(Saved data entries)
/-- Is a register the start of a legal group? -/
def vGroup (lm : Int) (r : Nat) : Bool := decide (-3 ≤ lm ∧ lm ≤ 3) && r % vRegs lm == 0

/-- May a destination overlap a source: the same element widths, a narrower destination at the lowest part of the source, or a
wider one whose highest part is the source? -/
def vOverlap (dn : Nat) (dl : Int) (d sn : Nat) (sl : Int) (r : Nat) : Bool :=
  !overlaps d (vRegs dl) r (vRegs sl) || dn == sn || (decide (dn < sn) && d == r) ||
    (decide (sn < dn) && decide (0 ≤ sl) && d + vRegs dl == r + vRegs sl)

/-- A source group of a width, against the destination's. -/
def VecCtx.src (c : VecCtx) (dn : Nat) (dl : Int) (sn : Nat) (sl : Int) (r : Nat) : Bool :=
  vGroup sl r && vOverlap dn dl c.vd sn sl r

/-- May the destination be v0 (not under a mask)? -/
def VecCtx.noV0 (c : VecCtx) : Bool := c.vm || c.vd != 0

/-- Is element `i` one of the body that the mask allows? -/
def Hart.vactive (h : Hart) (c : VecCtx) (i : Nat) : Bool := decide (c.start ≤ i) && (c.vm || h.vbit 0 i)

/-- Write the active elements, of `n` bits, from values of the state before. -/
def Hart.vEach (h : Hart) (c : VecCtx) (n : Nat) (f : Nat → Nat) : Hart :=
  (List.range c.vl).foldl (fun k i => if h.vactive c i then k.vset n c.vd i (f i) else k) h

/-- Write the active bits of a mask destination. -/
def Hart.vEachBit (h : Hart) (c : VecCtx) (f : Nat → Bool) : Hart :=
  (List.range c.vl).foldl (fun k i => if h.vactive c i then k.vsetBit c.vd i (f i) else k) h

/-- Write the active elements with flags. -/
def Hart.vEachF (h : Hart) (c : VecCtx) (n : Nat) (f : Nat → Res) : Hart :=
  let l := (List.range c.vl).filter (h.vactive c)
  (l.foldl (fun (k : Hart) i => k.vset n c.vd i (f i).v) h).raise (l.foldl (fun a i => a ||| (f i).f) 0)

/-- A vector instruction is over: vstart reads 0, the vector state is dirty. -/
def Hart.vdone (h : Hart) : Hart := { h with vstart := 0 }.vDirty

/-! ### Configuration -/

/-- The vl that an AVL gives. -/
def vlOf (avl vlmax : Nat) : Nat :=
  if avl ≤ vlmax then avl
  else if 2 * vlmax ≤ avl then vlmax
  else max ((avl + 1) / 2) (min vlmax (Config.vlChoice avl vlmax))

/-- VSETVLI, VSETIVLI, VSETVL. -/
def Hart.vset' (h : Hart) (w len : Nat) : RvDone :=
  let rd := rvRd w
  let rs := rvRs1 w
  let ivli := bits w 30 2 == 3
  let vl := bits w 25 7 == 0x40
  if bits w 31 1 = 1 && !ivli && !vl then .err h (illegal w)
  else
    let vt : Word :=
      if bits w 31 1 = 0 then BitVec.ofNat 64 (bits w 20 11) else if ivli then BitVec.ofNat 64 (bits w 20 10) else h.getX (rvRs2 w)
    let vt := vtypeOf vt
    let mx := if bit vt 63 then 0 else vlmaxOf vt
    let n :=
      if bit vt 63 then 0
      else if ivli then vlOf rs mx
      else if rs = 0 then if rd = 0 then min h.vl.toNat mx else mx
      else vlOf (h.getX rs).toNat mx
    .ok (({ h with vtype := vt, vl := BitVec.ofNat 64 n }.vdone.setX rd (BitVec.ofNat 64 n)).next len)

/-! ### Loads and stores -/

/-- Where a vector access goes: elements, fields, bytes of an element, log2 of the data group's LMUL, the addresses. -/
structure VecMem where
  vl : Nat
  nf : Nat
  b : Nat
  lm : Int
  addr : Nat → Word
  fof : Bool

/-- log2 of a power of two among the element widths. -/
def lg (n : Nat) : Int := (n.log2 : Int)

* **PROBLEM TO WORK ON**:
Go through the records above and copy every line holding the word "List".

* **SOLUTION FOR THIS EXERCISE**:
  (List.range c.vl).foldl (fun k i => if h.vactive c i then k.vset n c.vd i (f i) else k) h
  (List.range c.vl).foldl (fun k i => if h.vactive c i then k.vsetBit c.vd i (f i) else k) h
  let l := (List.range c.vl).filter (h.vactive c)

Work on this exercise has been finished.